Write out again, exactly, the lines below starting at the one with "R383). (DESIGN CHOICE, log 16) -/" and ending at the one with "match c.devStop a".

* **Stored items from a collection**
##########

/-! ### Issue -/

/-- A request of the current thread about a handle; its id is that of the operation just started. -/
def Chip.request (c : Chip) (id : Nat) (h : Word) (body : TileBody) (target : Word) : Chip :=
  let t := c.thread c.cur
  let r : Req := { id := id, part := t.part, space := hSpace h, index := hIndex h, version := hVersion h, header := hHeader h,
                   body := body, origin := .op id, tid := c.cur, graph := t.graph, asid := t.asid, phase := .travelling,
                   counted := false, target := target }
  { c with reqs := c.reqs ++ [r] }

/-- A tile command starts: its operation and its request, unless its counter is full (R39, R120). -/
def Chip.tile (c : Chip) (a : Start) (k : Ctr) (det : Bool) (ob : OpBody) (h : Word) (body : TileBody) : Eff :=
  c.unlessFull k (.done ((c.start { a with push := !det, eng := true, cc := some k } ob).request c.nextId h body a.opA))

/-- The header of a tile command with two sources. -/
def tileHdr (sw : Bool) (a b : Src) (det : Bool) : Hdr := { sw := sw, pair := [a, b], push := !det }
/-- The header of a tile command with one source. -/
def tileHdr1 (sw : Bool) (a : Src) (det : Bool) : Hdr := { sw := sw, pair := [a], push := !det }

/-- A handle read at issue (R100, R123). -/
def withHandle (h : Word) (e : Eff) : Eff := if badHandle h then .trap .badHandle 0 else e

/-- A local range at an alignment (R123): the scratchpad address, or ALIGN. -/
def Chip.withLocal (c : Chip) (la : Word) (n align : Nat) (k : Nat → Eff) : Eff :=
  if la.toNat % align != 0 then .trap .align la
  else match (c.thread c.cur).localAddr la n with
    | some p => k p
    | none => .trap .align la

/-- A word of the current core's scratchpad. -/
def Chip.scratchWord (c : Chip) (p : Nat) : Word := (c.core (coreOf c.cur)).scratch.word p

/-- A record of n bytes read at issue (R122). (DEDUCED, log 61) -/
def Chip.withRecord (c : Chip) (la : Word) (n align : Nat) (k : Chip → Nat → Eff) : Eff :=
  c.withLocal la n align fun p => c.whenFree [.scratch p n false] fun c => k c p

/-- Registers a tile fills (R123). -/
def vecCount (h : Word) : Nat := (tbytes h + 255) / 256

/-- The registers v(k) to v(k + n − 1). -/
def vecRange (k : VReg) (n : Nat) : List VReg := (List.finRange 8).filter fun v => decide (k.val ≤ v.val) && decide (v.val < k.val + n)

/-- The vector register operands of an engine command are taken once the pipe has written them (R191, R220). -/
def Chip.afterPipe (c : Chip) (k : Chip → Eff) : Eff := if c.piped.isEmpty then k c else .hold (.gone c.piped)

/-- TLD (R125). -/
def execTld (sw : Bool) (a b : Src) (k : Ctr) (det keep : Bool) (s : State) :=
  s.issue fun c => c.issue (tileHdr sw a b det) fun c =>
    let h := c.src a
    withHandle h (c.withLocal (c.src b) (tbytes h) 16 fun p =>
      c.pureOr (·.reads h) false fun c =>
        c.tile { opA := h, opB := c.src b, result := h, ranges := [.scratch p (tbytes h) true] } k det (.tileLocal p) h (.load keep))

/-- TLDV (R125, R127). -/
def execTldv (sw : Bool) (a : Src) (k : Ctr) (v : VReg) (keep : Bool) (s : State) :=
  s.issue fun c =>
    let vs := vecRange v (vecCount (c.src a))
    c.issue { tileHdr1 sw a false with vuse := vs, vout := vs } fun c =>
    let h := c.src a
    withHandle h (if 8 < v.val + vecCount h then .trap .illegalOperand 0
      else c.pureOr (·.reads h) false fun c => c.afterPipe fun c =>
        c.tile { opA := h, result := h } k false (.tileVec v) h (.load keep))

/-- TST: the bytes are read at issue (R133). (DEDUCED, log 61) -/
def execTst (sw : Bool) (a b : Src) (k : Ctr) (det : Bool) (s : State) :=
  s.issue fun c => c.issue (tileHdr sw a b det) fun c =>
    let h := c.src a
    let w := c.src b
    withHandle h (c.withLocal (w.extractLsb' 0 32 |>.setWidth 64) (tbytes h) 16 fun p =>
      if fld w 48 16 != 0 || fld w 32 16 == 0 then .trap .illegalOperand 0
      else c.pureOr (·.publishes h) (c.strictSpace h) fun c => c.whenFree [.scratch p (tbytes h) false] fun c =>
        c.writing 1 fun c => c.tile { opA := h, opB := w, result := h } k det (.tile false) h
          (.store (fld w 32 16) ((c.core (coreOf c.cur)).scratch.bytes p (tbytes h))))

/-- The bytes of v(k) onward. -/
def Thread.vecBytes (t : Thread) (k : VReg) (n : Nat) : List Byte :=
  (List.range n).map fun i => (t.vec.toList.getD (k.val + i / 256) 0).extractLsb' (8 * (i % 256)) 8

##########

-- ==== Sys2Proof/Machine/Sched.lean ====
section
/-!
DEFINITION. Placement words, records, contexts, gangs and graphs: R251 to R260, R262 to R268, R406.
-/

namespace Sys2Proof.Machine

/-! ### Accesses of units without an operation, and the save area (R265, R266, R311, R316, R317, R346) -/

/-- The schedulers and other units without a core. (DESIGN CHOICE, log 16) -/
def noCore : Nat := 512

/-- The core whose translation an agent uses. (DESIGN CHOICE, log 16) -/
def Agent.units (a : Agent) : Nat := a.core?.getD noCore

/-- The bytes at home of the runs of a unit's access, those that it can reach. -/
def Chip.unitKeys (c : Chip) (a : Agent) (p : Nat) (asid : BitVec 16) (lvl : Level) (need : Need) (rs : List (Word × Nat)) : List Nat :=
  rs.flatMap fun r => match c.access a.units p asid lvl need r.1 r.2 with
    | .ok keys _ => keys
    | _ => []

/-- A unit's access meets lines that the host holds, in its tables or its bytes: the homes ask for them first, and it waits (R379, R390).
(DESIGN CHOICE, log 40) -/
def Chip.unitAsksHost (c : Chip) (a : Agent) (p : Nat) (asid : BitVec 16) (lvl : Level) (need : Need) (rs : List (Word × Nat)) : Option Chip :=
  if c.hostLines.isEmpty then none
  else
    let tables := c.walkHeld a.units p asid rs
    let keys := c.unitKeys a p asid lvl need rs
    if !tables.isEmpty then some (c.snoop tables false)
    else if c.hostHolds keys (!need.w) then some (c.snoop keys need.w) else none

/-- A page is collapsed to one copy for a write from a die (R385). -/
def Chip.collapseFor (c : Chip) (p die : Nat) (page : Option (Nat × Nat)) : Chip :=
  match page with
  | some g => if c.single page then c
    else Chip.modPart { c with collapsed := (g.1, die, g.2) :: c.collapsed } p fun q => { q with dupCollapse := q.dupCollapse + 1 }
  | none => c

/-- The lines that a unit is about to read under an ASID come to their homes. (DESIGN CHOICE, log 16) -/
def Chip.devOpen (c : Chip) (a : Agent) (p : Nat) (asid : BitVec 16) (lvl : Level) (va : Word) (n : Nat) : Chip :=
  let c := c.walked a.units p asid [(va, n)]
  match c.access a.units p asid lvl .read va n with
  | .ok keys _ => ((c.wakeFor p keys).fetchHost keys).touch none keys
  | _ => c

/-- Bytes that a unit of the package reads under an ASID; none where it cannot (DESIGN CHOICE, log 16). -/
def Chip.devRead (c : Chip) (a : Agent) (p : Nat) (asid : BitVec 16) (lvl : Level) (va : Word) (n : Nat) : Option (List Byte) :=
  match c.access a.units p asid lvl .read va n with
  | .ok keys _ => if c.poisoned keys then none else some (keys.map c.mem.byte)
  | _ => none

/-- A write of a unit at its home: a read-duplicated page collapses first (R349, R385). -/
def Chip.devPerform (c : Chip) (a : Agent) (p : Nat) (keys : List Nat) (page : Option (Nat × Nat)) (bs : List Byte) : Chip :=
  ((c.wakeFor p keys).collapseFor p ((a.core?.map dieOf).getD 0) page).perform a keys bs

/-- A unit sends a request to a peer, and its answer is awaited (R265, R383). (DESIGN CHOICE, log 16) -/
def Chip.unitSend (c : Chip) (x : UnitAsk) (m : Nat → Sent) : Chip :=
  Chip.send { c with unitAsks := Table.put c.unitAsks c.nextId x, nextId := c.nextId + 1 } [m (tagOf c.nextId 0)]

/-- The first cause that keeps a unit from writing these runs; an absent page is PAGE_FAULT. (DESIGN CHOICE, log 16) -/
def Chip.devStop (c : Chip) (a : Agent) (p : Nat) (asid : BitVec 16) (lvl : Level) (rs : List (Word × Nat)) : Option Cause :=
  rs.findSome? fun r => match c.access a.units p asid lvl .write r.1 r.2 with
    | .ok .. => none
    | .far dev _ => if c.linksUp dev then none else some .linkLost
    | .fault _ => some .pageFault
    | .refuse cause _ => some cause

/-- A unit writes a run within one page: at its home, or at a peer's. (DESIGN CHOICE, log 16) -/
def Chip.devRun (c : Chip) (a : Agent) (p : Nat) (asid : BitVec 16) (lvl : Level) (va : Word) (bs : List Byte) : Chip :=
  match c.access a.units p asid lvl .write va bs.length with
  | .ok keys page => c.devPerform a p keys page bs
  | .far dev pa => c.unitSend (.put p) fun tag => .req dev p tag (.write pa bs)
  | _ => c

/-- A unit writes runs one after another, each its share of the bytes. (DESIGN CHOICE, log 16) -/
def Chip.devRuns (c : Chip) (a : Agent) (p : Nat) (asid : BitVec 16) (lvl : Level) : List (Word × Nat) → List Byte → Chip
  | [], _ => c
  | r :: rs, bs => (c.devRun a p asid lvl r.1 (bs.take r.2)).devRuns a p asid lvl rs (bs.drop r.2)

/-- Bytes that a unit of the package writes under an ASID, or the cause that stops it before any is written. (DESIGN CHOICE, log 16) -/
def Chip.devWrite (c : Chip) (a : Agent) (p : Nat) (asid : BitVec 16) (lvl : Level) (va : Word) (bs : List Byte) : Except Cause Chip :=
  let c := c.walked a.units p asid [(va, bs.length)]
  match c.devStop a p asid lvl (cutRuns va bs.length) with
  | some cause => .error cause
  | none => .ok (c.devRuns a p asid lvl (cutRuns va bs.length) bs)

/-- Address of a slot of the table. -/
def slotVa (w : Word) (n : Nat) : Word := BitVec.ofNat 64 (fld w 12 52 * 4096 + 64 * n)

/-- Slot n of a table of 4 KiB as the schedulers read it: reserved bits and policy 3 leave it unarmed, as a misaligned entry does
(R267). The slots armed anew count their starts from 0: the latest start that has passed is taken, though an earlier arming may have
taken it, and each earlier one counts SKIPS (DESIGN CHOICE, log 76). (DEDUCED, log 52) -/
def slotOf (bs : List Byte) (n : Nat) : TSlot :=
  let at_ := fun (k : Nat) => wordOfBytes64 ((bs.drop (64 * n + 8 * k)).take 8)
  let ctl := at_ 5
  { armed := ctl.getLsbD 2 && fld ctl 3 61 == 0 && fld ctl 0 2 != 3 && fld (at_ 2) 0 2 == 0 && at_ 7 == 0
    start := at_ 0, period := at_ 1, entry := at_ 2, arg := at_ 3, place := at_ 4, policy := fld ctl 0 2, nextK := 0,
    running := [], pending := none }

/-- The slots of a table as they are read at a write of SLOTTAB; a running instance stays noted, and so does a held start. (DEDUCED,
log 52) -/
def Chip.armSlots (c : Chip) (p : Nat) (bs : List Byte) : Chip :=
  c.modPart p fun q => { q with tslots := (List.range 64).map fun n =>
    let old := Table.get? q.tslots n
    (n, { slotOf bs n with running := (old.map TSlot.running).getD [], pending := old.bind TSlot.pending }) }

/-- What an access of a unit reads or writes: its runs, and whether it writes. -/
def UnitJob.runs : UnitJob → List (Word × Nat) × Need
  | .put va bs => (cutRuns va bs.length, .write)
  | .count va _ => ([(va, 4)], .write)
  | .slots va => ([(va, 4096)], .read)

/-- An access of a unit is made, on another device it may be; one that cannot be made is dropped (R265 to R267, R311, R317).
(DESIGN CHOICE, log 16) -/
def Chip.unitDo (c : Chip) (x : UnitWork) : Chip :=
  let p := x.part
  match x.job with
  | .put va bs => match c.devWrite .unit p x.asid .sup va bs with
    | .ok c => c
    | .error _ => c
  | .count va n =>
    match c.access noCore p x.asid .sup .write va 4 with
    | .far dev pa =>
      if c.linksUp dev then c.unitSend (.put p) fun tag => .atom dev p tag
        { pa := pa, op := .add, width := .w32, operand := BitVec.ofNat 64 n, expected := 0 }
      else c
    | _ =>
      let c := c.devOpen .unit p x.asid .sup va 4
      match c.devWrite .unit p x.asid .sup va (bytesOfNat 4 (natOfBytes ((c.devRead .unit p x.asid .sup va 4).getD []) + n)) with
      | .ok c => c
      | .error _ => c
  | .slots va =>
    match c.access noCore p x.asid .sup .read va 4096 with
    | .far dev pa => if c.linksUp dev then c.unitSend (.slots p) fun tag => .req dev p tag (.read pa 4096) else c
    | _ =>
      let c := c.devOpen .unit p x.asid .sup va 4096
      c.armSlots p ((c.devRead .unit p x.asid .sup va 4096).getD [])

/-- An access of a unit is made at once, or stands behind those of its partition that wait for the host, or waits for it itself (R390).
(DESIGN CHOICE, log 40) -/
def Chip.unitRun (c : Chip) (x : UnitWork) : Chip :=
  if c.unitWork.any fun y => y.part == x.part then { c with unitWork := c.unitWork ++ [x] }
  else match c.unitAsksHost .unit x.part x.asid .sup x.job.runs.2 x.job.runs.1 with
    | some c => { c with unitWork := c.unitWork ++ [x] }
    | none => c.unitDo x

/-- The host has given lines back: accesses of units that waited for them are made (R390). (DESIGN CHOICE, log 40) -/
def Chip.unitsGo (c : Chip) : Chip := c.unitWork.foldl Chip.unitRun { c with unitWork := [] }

##########

* **Answer to this task**
/-- A unit sends a request to a peer, and its answer is awaited (R265, R383). (DESIGN CHOICE, log 16) -/
def Chip.unitSend (c : Chip) (x : UnitAsk) (m : Nat → Sent) : Chip :=
  Chip.send { c with unitAsks := Table.put c.unitAsks c.nextId x, nextId := c.nextId + 1 } [m (tagOf c.nextId 0)]

/-- The first cause that keeps a unit from writing these runs; an absent page is PAGE_FAULT. (DESIGN CHOICE, log 16) -/
def Chip.devStop (c : Chip) (a : Agent) (p : Nat) (asid : BitVec 16) (lvl : Level) (rs : List (Word × Nat)) : Option Cause :=
  rs.findSome? fun r => match c.access a.units p asid lvl .write r.1 r.2 with
    | .ok .. => none
    | .far dev _ => if c.linksUp dev then none else some .linkLost
    | .fault _ => some .pageFault
    | .refuse cause _ => some cause

/-- A unit writes a run within one page: at its home, or at a peer's. (DESIGN CHOICE, log 16) -/
def Chip.devRun (c : Chip) (a : Agent) (p : Nat) (asid : BitVec 16) (lvl : Level) (va : Word) (bs : List Byte) : Chip :=
  match c.access a.units p asid lvl .write va bs.length with
  | .ok keys page => c.devPerform a p keys page bs
  | .far dev pa => c.unitSend (.put p) fun tag => .req dev p tag (.write pa bs)
  | _ => c

/-- A unit writes runs one after another, each its share of the bytes. (DESIGN CHOICE, log 16) -/
def Chip.devRuns (c : Chip) (a : Agent) (p : Nat) (asid : BitVec 16) (lvl : Level) : List (Word × Nat) → List Byte → Chip
  | [], _ => c
  | r :: rs, bs => (c.devRun a p asid lvl r.1 (bs.take r.2)).devRuns a p asid lvl rs (bs.drop r.2)

/-- Bytes that a unit of the package writes under an ASID, or the cause that stops it before any is written. (DESIGN CHOICE, log 16) -/
def Chip.devWrite (c : Chip) (a : Agent) (p : Nat) (asid : BitVec 16) (lvl : Level) (va : Word) (bs : List Byte) : Except Cause Chip :=
  let c := c.walked a.units p asid [(va, bs.length)]
  match c.devStop a p asid lvl (cutRuns va bs.length) with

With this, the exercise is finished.